You actually don’t need an OAuth consumer for Bitbucket Cloud at all. In fact, the preferred way is to not create and specify one in the descriptor.

Instead, make sure your descriptor uses “jwt” as the value for the authentication field (Authentication for apps). Then head over to you profile page’s “Integrations” → “Manage apps” → “Create app” and provide the URL of your descriptor to register the app in Bitbucket Cloud (this step is slight different from our other products, as Bitbucket Cloud is not yet fully integrated with the Marketplace and the developer.atlassian.com platform.

The registration of your app also generates a shared key and secret.

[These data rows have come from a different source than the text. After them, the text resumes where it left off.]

-- ==== Sys2Proof/Machine/Step.lean ====
section
/-! DEFINITION. The step of the whole machine, and how a command word comes to be the next thing that runs. -/

namespace Sys2Proof.Machine

/-- One transition of one agent (20_memory R50). -/
def step (s : State) : Host.Outcome State Fault Refusal := takeStep s

/-- `s` with the command word of these bits as the next thing HOST writes to CMD. The engine fetches no instructions
(10_state R12): a command runs because HOST writes it, so this puts that write first on the agenda and makes HOST idle,
which is what the write needs to be accepted (log 13). -/
def State.withFetchWord (s : State) (nbits w : Nat) : State := issue (commandWord nbits w) s

end Sys2Proof.Machine
end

This is used to JWT-sign any requests you’ll be making to the Bitbucket API from your app’s backend. We also use it to JWT-sign any requests we send your way (such as iframes).

You won’t be needing to use OAuth directly and you won’t be creating an OAuth consumer.

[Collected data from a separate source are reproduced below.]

/-- Every move of a running host command ends in the invariant. -/
theorem HostMove.inv {i : Instr} (m : HostMove s i t) (h : Running s) : Inv t := by
  have hi := h.idle
  cases m with
  | armedAlready _ => exact hi.ended raisedCode_ok _ _
  | domainFailed _ _ => exact hi.ended raisedCode_powerDomain _ _
  | armed _ _ => exact hi.armed.ended raisedCode_ok _ _
  | offAlready _ => exact hi.ended raisedCode_ok _ _
  | deferred _ hpanel =>
    refine Inv.ended ?_ raisedCode_ok _ _
    exact { hi with deferredPowered := fun _ => hpanel }
  | tornDown _ hpanel => exact (hi.tornDown hpanel).ended raisedCode_ok _ _
  | refusedOff _ _ => exact hi.ended raisedCode_precondition _ _
  | refusedOn _ _ _ => exact hi.ended raisedCode_precondition _ _
  | waits _ a _ hwait => exact h.powerOnWaits a hwait
  | stillWaits _ a hsp _ => exact h.keepsWaiting (by simp [hsp])
  | coreFailed _ _ _ _ _ _ => exact hi.ended raisedCode_powerDomain _ _
  | cecFailed _ a hsp hno _ _ _ =>
    have hpanel := h.unpowered_of_powerOn hsp hno
    refine Inv.ended ?_ raisedCode_powerDomain _ _
    exact { hi with coreFlag := hpanel.symm }
  | poweredOn _ id a v recs _ _ harmed _ _ hrecs _ =>
    have hw : (replayWrites s.tx recs).hpdIntCtrl = 0x4 ∨ (replayWrites s.tx recs).hpdIntCtrl = 0x6 := by
      rw [hrecs, powerOnRecords_hpdIntCtrl]
      exact ite_watching _
    have hres : reservedZero (replayWrites s.tx recs) := by
      rw [hrecs]
      exact reservedZero_powerOn hi.reserved _ _ _ _ _ _
    exact (hi.poweredUp rfl harmed hw hres a id _ _).ended raisedCode_ok _ _
  | queuedOff hpanel hno => exact (hi.offEnqueued hpanel hno).ended raisedCode_ok _ _
  | nothingOff => exact hi.ended raisedCode_ok _ _
  | resumeWaits => exact h.resumeWaits
  | resumeStillWaits hsp => exact h.keepsWaiting (by simp [hsp])
  | askedConnection =>
    have hbit : s.ts.connectionState.code.setWidth 32 = (0 : Word) ∨ s.ts.connectionState.code.setWidth 32 = (1 : Word) := by
      cases s.ts.connectionState <;> decide
    refine Inv.ended ?_ raisedCode_ok _ _
    exact { hi with dataBit := hbit }
  | askedPower =>
    have hbit : bit s.ts.panelPoweredOn = 0 ∨ bit s.ts.panelPoweredOn = 1 := by cases s.ts.panelPoweredOn <;> decide
    refine Inv.ended ?_ raisedCode_ok _ _
    exact { hi with dataBit := hbit }
  | suspended | resumed | resumeForced _ | rateSet _ =>
    refine Inv.ended ?_ raisedCode_ok _ _
    exact { hi with }

/-- IRQ keeps the invariant. -/
theorem IrqMove.inv (m : IrqMove s t) (h : Inv s) : Inv t := by
  cases m with
  | notEnabled => exact h
  | spurious _ => exact h.traced _
  | acknowledged _ _ => exact h.acknowledged.traced _
  | queued hp hnot => exact (h.hpdEnqueued (h.armed_of_intPending hp) hnot).acknowledged.traced _

/-- WORKER keeps the invariant. -/
theorem WorkerMove.inv (m : WorkerMove s t) (h : Inv s) : Inv t := by
  cases m with
  | nothingQueued _ _ => exact h
  | offGuard q _ hq _ => exact h.hpdDequeued hq
  | sameSample q _ hq hsame =>
    have harmed : s.ts.hpdState ≠ .hpdOff := by
      rw [hsame]
      cases s.sense <;> decide
    exact ((h.hpdDequeued hq).watching harmed (ite_watching _) _).traced _
  | connected q sink recs _ hq hst _ _ =>
    have harmed : s.ts.hpdState ≠ .hpdOff := by rcases hst with e | e <;> simp [e]
    exact { ((h.hpdDequeued hq).watching harmed (.inl rfl) s.intPending).sampled harmed true with }
  | disconnected q _ hq hst _ =>
    have harmed : s.ts.hpdState ≠ .hpdOff := by rcases hst with e | e <;> simp [e]
    exact { ((h.hpdDequeued hq).watching harmed (.inr rfl) s.intPending).sampled harmed false with }
  | offStarts q hstart =>
    obtain ⟨-, -, hrest⟩ := h.pointers
    rcases hstart with ⟨-, hq⟩ | ⟨hp1, -⟩
    · exact (h.offStarted hq).traced _
    · exact absurd hp1 hrest
  | drained hw _ => exact (h.drained hw).traced _
  | nextAttempt hw hlt =>
    obtain ⟨hr1, hr, -, -⟩ := h.counters (.inl hw)
    exact (h.counted ⟨hr1, hr⟩ ⟨by omega, hlt⟩).traced _
  | nextRound hw _ hlt =>
    obtain ⟨-, -, ha1, ha⟩ := h.counters (.inl hw)
    exact (h.counted ⟨by omega, hlt⟩ ⟨le_rfl, ha1.trans ha⟩).traced _
  | drainFailed hw _ _ => exact (h.drained hw).traced _
  | offAndTornDown hw _ => exact ((h.poweredDown hw).tornDown rfl).traced _
  | offAndRearmed hw hno =>
    have harmed := h.poweredArmed (h.powered_of_inPowerOff (by simp [inPowerOff, hw]))
    exact { (h.poweredDown hw).watching harmed (ite_watching _)
        (s.intPending || (if s.ts.connectionState = .connected then !s.sense else s.sense)) with
      deferredPowered := fun hd => by simp [hno] at hd }

/-- Every move keeps the invariant. -/
theorem Move.inv {a : Action} (m : Move s a t) (h : Inv s) : Inv t := by
  cases m with
  | noStep _ => exact h
  | arg0 _ => exact { h with }
  | arg1 _ => exact { h with }
  | arg2 _ => exact { h with }
  | illegal w _ _ _ => exact (h.issued w).idle.ended raisedCode_illegalCommand _ _
  | issued w _ _ _ _ hm => exact hm.inv (h.issued w)
  | powerOnStep _ _ _ hsp hm => exact hm.inv (h.running (by simp [hsp]))
  | resumeStep _ _ hsp hm => exact hm.inv (h.running (by simp [hsp]))
  | irq _ hm => exact hm.inv h
  | worker _ hm => exact hm.inv h
  | setSense level => exact h.lineMoved level

end Moves

/-- Settles O44: a step is a move from the state it prepares, and every move of HOST, IRQ, WORKER and ENV keeps the
invariant. -/
theorem everyStepKeepsTheInvariant : Obligations.EveryStepKeepsTheInvariant := by
  intro s t h hstep
  exact (step_move s t hstep).inv h.prepared

end Sys2Proof.Machine

/-! ## The trace says what became of the registers -/

namespace Sys2Proof.Machine

/-- `t` is `s` after some records, with the registers that replaying those records gives (10_state R30). -/
def Recorded (s t : State) : Prop := ∃ l, t.trace = s.trace ++ l ∧ t.tx = replayWrites s.tx l

section Recording
variable {s t : State}

/-- Nothing recorded, no register changed. -/
theorem Recorded.of_unchanged (htrace : t.trace = s.trace) (htx : t.tx = s.tx) : Recorded s t :=
  ⟨[], by simpa using htrace, htx⟩

/-- The `Done` record that ends a host command writes no register. -/
theorem Recorded.ended {p : State} {recs : List Rec} (op err : Byte) (htrace : p.trace = s.trace)
    (htx : p.tx = replayWrites s.tx recs) : Recorded s (ended op err recs p) := by
  refine ⟨recs ++ [.done op err], ?_, ?_⟩
  · simp [Machine.ended, htrace]
  · simp [Machine.ended, htx, replayWrites_append, replayWrites]

/-- HOST's commands. -/
theorem HostMove.recorded {i : Instr} (m : HostMove s i t) : Recorded s t := by
  cases m with
  | waits | stillWaits | resumeWaits | resumeStillWaits => exact .of_unchanged rfl rfl
  | _ => exact .ended _ _ rfl rfl

/-- IRQ's handler. -/
theorem IrqMove.recorded (m : IrqMove s t) : Recorded s t := by
  cases m with
  | notEnabled => exact .of_unchanged rfl rfl
  | spurious | acknowledged | queued => exact ⟨_, rfl, rfl⟩

/-- WORKER's tasks. -/
theorem WorkerMove.recorded (m : WorkerMove s t) : Recorded s t := by
  cases m with
  | nothingQueued | offGuard => exact .of_unchanged rfl rfl
  | connected q sink recs _ _ _ _ hsink =>
    refine ⟨[Rec.regRead 0x0C (hpdIntStatusWord s), Rec.regWrite 0x04 0x4] ++ recs ++ [Rec.connChanged .connected], ?_, ?_⟩
    · simp
    · rcases hsink with ⟨-, rfl⟩ | ⟨-, -, rfl⟩ <;> rfl
  | _ => exact ⟨_, rfl, rfl⟩

/-- Every move. -/
theorem Move.recorded {a : Action} (m : Move s a t) : Recorded s t := by
  cases m with
  | noStep | arg0 | arg1 | arg2 | setSense => exact .of_unchanged rfl rfl
  | illegal => exact .ended _ _ rfl rfl
  | issued _ _ _ _ _ hm => exact hm.recorded
  | powerOnStep _ _ _ _ hm | resumeStep _ _ _ hm | irq _ hm | worker _ hm => exact hm.recorded

end Recording

/-- Settles O45: a step is a move from the state it prepares, and no move touches a register without its record. -/
theorem traceRecordsEveryRegisterChange : Obligations.TraceRecordsEveryRegisterChange := by
  intro s t hstep
  exact (step_move s t hstep).recorded

/-! ## Who writes the tables, the ARG registers and `TransmitterState` -/

/-- The configuration and the ARG registers are as they were. -/
structure KeepsArguments (s t : State) : Prop where
  cfg : t.cfg = s.cfg
  arg0 : t.arg0 = s.arg0
  arg1 : t.arg1 = s.arg1
  arg2 : t.arg2 = s.arg2

/-- No table is written, and an ARG register only where `a` is HOST's write of its value to its offset (20_memory R41). -/
def ArgumentsOnlyBy (a : Action) (s t : State) : Prop :=
  t.cfg = s.cfg ∧
  (t.arg0 = s.arg0 ∨ a = .hostWrite 0x04 t.arg0) ∧
  (t.arg1 = s.arg1 ∨ a = .hostWrite 0x08 t.arg1) ∧
  (t.arg2 = s.arg2 ∨ a = .hostWrite 0x0C t.arg2)

/-- The fields of `TransmitterState` that WORKER does not write are as they were (10_state R13). -/
structure KeepsHostFields (s t : State) : Prop where
  suspended : t.ts.panelSuspended = s.ts.panelSuspended
  format : t.ts.activeFormat = s.ts.activeFormat
  rate : t.ts.audioSampleRate = s.ts.audioSampleRate
  xres : t.ts.xres = s.ts.xres
  yres : t.ts.yres = s.ts.yres
  frameRate : t.ts.frameRate = s.ts.frameRate

/-- What of `TransmitterState` only WORKER writes is as it was: the connection state, and a deferred disable, which others
may set but not clear (10_state R13). -/
structure KeepsWorkerFields (s t : State) : Prop where
  connection : t.ts.connectionState = s.ts.connectionState
  deferred : s.ts.hotplugOffPending = true → t.ts.hotplugOffPending = true

section Writers
variable {s t : State}

/-- Where `TransmitterState` is as it was, so are WORKER's fields. -/
theorem KeepsWorkerFields.of_ts_eq (h : t.ts = s.ts) : KeepsWorkerFields s t := by
  constructor <;> simp [h]

/-- No command writes an ARG register: its operands are read at the write of CMD (30_encoding R67). -/
theorem HostMove.keepsArguments {i : Instr} (m : HostMove s i t) : KeepsArguments s t := by
  cases m <;> exact ⟨rfl, rfl, rfl, rfl⟩

/-- IRQ has no access to the host port (20_memory R41). -/
theorem IrqMove.keepsArguments (m : IrqMove s t) : KeepsArguments s t := by
  cases m <;> exact ⟨rfl, rfl, rfl, rfl⟩

/-- WORKER has no access to the host port (20_memory R41). -/
theorem WorkerMove.keepsArguments (m : WorkerMove s t) : KeepsArguments s t := by
  cases m <;> exact ⟨rfl, rfl, rfl, rfl⟩

/-- What keeps the tables and the ARG registers writes none, whatever the action. -/
theorem KeepsArguments.argumentsOnlyBy (h : KeepsArguments s t) (a : Action) : ArgumentsOnlyBy a s t :=
  ⟨h.cfg, .inl h.arg0, .inl h.arg1, .inl h.arg2⟩

/-- A move writes no table, and an ARG register only where it is HOST's write of it. -/
theorem Move.argumentsOnlyBy {a : Action} (m : Move s a t) : ArgumentsOnlyBy a s t := by
  cases m with
  | arg0 _ => exact ⟨rfl, .inr rfl, .inl rfl, .inl rfl⟩
  | arg1 _ => exact ⟨rfl, .inl rfl, .inr rfl, .inl rfl⟩
  | arg2 _ => exact ⟨rfl, .inl rfl, .inl rfl, .inr rfl⟩
  | noStep | illegal | setSense => exact ⟨rfl, .inl rfl, .inl rfl, .inl rfl⟩
  | issued _ _ _ _ _ hm =>
    obtain ⟨hcfg, h0, h1, h2⟩ := hm.keepsArguments
    exact ⟨hcfg, .inl h0, .inl h1, .inl h2⟩
  | powerOnStep _ _ _ _ hm | resumeStep _ _ _ hm | irq _ hm | worker _ hm => exact hm.keepsArguments.argumentsOnlyBy _

/-- HOST's commands leave WORKER's fields: SET_HPD 0 may set a deferred disable, none clears it. -/
theorem HostMove.keepsWorkerFields {i : Instr} (m : HostMove s i t) : KeepsWorkerFields s t := by
  cases m with
  | deferred => exact ⟨rfl, fun _ => rfl⟩
  | _ => exact ⟨rfl, id⟩

/-- The interrupt handler writes nothing of `TransmitterState` (40_hotplug_fsm R85). -/
theorem IrqMove.ts_eq (m : IrqMove s t) : t.ts = s.ts := by
  cases m <;> rfl

/-- WORKER's tasks leave HOST's fields. -/
theorem WorkerMove.keepsHostFields (m : WorkerMove s t) : KeepsHostFields s t := by
  cases m <;> exact ⟨rfl, rfl, rfl, rfl, rfl, rfl⟩

/-- A move of WORKER leaves HOST's fields. -/
theorem Move.keepsHostFields (m : Move s .worker t) : KeepsHostFields s t := by
  cases m with
  | noStep => exact ⟨rfl, rfl, rfl, rfl, rfl, rfl⟩
  | worker _ hm => exact hm.keepsHostFields

/-- A move of another agent leaves WORKER's fields. -/
theorem Move.keepsWorkerFields {a : Action} (m : Move s a t) (ha : a ≠ .worker) : KeepsWorkerFields s t := by
  cases m with
  | noStep | arg0 | arg1 | arg2 | illegal | setSense => exact .of_ts_eq rfl
  | issued _ _ _ _ _ hm =>
    have h := hm.keepsWorkerFields
    exact ⟨h.connection, h.deferred⟩
  | powerOnStep _ _ _ _ hm | resumeStep _ _ _ hm => exact hm.keepsWorkerFields
  | irq _ hm => exact .of_ts_eq hm.ts_eq
  | worker => exact absurd rfl ha

/-- IRQ and ENV leave all of `TransmitterState`. -/
theorem Move.ts_eq {a : Action} (m : Move s a t) (ha : a = .irq ∨ ∃ level, a = .setSense level) : t.ts = s.ts := by
  rcases ha with rfl | ⟨level, rfl⟩
  · cases m with
    | noStep => rfl
    | irq _ hm => exact hm.ts_eq
  · cases m <;> rfl

end Writers

/-- Settles O51: a step is a move, and a move writes an ARG register only as HOST's write of it. -/
theorem tablesAndArgumentsAreNotWritten : Obligations.TablesAndArgumentsAreNotWritten := by
  intro s t hstep
  exact (step_move s t hstep).argumentsOnlyBy

/-- Settles O53: a step is a move, and each agent's moves leave the fields its column of the table does not name. -/
theorem fieldsHaveTheirWriters : Obligations.FieldsHaveTheirWriters := by
  intro s t hstep
  have m := step_move s t hstep
  refine ⟨fun ha => ?_, fun ha => ?_, m.ts_eq⟩
  · obtain ⟨hsuspended, hformat, hrate, hx, hy, hf⟩ := (ha ▸ m).keepsHostFields
    exact ⟨hsuspended, hformat, hrate, hx, hy, hf⟩
  · obtain ⟨hconnection, hdeferred⟩ := m.keepsWorkerFields ha
    exact ⟨hconnection, hdeferred⟩

/-! ## Which operation an agent's step runs -/

/-- A step whose stimulus stands on the agenda is that stimulus's move, with its answers in place (20_memory R50). -/
theorem step_of_agenda {s : State} {a : Action} {d : Draws} {rest : List Stimulus} (h : s.agenda = ⟨a, d⟩ :: rest) :
    step s = act a { s with agenda := rest, tick := s.tick + 1, draws := d } := by
  simp [step, takeStep, prepare, nextStimulus, h]

/-- Settles O5: the step is the agent's move, and the pointer of the agent and the head of the queue pick the operation. -/
theorem agentsTakeTheirNextStep : Obligations.AgentsTakeTheirNextStep := by
  rintro s p d rest rfl
  refine ⟨fun ha hsp => ?_, fun lbl a ha hsp => ?_, fun lbl ha hsp => ?_, fun ha => step_of_agenda ha,
    fun lbl ha hsp => ?_, fun q ha hsp hq => ?_, fun q ha hsp hq => ?_, fun ha hsp hq => ?_⟩
  · simp [step_of_agenda ha, act, hostStep, hsp]
  · simp [step_of_agenda ha, act, hostStep, hsp]
  · simp [step_of_agenda ha, act, hostStep, hsp]
  · simp [step_of_agenda ha, act, workerStep, hsp]
  · simp [step_of_agenda ha, act, workerStep, hsp, hq]
  · simp [step_of_agenda ha, act, workerStep, hsp, hq]
  · simp [step_of_agenda ha, act, workerStep, hsp, hq]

Once registered, you can get users to install your addon by sending them to Log in with Atlassian account<descriptor_uri>&redirect_uri=<redirect_uri> as per Install an app from your site

During the installation, the user will be asked to authorize your app and is presented with the auth scopes listed in your descriptor (JWT tokens use the same auth scopes as OAuth tokens).

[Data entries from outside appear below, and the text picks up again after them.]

-- ==== Sys2Proof/Machine/HostCommands.lean ====
section
/-! DEFINITION. The six host commands that are complete in one step (43_scheduler_api.md R180 to
R187), each behind the command gate (30_encoding.md R110). -/

namespace Sys2Proof.Machine

/-- The body of START (43_scheduler_api.md R180). -/
def startBody (s : State) : Except Fault State :=
  match configurePrescaler s with
  | none => .ok (raiseConfigFault s)
  | some s1 =>
    match scheduleNextInterval { s1 with cnt := 0#32, uif := false, uie := true, started := true } with
    | .error f => .error f
    | .ok s2 => .ok (s2.respond .ok 0#64)

/-- A registration and its response `zext_64(id)` (43_scheduler_api.md R181, R182;
30_encoding.md R105). -/
def registrationBody (period : Micros) (cb : Token) (rep : Bool) (s : State) : Except Fault State :=
  match registerCommon period cb rep s with
  | .error f => .error f
  | .ok (id, s1) => .ok (s1.respond .ok (id.setWidth 64))

/-- A removal of slot `i` that answers `true`, or, where its checks fail, `false` with nothing
changed (43_scheduler_api.md R184, R186; 60_exceptions.md R242). -/
def removalBody (checks : Bool) (i : Slot) (s : State) : Except Fault State :=
  if checks then
    match removeCommon i s with
    | .error f => .error f
    | .ok s1 => .ok (s1.respond .ok 1#64)
  else .ok (s.respond .ok 0#64)

/-- The checks of UNREGISTER_TASK: a periodic id, an occupied slot; no kind test
(43_scheduler_api.md R184, D24). -/
def unregisterChecks (id : Handle) (s : State) : Bool :=
  isPeriodicId id && !s.isFree (handleSlot id)

/-- The checks of CANCEL_TIMEOUT: occupied, not repeating, the stored handle equal in all 16 bits
(43_scheduler_api.md R186). -/
def cancelChecks (id : Handle) (s : State) : Bool :=
  !s.isFree (handleSlot id) && !(s.record (handleSlot id)).repeating
    && (s.record (handleSlot id)).id == id

/-- START (43_scheduler_api.md R180). -/
def execStart (s : State) : Host.Outcome State Fault Refusal := hostCommand .start startBody s

/-- REGISTER_TASK (43_scheduler_api.md R181). -/
def execRegisterTask (periodUs : Micros) (cb : Token) (s : State) :
    Host.Outcome State Fault Refusal :=
  hostCommand .callable (registrationBody periodUs cb true) s

/-- SET_TIMEOUT (43_scheduler_api.md R182). -/
def execSetTimeout (delayUs : Micros) (cb : Token) (s : State) :
    Host.Outcome State Fault Refusal :=
  hostCommand .callable (registrationBody delayUs cb false) s

/-- UNREGISTER_TASK (43_scheduler_api.md R184). -/
def execUnregisterTask (id : Handle) (s : State) : Host.Outcome State Fault Refusal :=
  hostCommand .callable (fun s => removalBody (unregisterChecks id s) (handleSlot id) s) s

/-- CANCEL_TIMEOUT (43_scheduler_api.md R186). -/
def execCancelTimeout (id : Handle) (s : State) : Host.Outcome State Fault Refusal :=
  hostCommand .callable (fun s => removalBody (cancelChecks id s) (handleSlot id) s) s

/-- GET_GLOBAL_TICK (43_scheduler_api.md R187). -/
def execGetGlobalTick (s : State) : Host.Outcome State Fault Refusal :=
  hostCommand .callable (fun s => .ok (s.respond .ok s.g)) s

end Sys2Proof.Machine
end

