/-! ### configureTimerForInterval -/

@[simp] theorem configureTimerForInterval_tasks (us : Micros) (s : State) :
    (configureTimerForInterval us s).tasks = s.tasks := rfl
@[simp] theorem configureTimerForInterval_free (us : Micros) (s : State) :
    (configureTimerForInterval us s).free = s.free := rfl
@[simp] theorem configureTimerForInterval_ready (us : Micros) (s : State) :
    (configureTimerForInterval us s).ready = s.ready := rfl
@[simp] theorem configureTimerForInterval_sorted (us : Micros) (s : State) :
    (configureTimerForInterval us s).sorted = s.sorted := rfl
@[simp] theorem configureTimerForInterval_count (us : Micros) (s : State) :
    (configureTimerForInterval us s).count = s.count := rfl
@[simp] theorem configureTimerForInterval_g (us : Micros) (s : State) :
    (configureTimerForInterval us s).g = s.g := rfl
@[simp] theorem configureTimerForInterval_cur (us : Micros) (s : State) :
    (configureTimerForInterval us s).cur = s.cur := rfl
@[simp] theorem configureTimerForInterval_gen (us : Micros) (s : State) :
    (configureTimerForInterval us s).gen = s.gen := rfl
@[simp] theorem configureTimerForInterval_cnt (us : Micros) (s : State) :
    (configureTimerForInterval us s).cnt = s.cnt := rfl
@[simp] theorem configureTimerForInterval_arr (us : Micros) (s : State) :
    (configureTimerForInterval us s).arr = (if us = 0#32 then 1#32 else us) - 1#32 := rfl
@[simp] theorem configureTimerForInterval_psc (us : Micros) (s : State) :
    (configureTimerForInterval us s).psc = s.psc := rfl
@[simp] theorem configureTimerForInterval_cen (us : Micros) (s : State) :
    (configureTimerForInterval us s).cen = s.cen := rfl
@[simp] theorem configureTimerForInterval_uif (us : Micros) (s : State) :
    (configureTimerForInterval us s).uif = s.uif := rfl
@[simp] theorem configureTimerForInterval_uie (us : Micros) (s : State) :
    (configureTimerForInterval us s).uie = s.uie := rfl
@[simp] theorem configureTimerForInterval_started (us : Micros) (s : State) :
    (configureTimerForInterval us s).started = s.started := rfl
@[simp] theorem configureTimerForInterval_faulted (us : Micros) (s : State) :
    (configureTimerForInterval us s).faulted = s.faulted := rfl
@[simp] theorem configureTimerForInterval_updActive (us : Micros) (s : State) :
    (configureTimerForInterval us s).updActive = s.updActive := rfl
@[simp] theorem configureTimerForInterval_updSlot (us : Micros) (s : State) :
    (configureTimerForInterval us s).updSlot = s.updSlot := rfl
@[simp] theorem configureTimerForInterval_platform (us : Micros) (s : State) :
    (configureTimerForInterval us s).platform = s.platform := rfl
@[simp] theorem configureTimerForInterval_stimuli (us : Micros) (s : State) :
    (configureTimerForInterval us s).stimuli = s.stimuli := rfl
@[simp] theorem configureTimerForInterval_outputs (us : Micros) (s : State) :
    (configureTimerForInterval us s).outputs = s.outputs := rfl
@[simp] theorem configureTimerForInterval_record (us : Micros) (s : State) (j : Slot) :
    (configureTimerForInterval us s).record j = s.record j := rfl
@[simp] theorem configureTimerForInterval_g32 (us : Micros) (s : State) : (configureTimerForInterval us s).g32 = s.g32 := rfl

When you access the Bitbucket API in JS in your app’s iframes (using AP.request() as per Request), those requests authenticate as the end user. API calls that you make from your backend (signed with the JWT secret as per Understanding JWT for apps) authenticate as the account the app was installed into.

Hope this helps.

if that is the case, what is the purpose of exchanging the JWT to an access token documented here? - OAuth 2.0

Thanks.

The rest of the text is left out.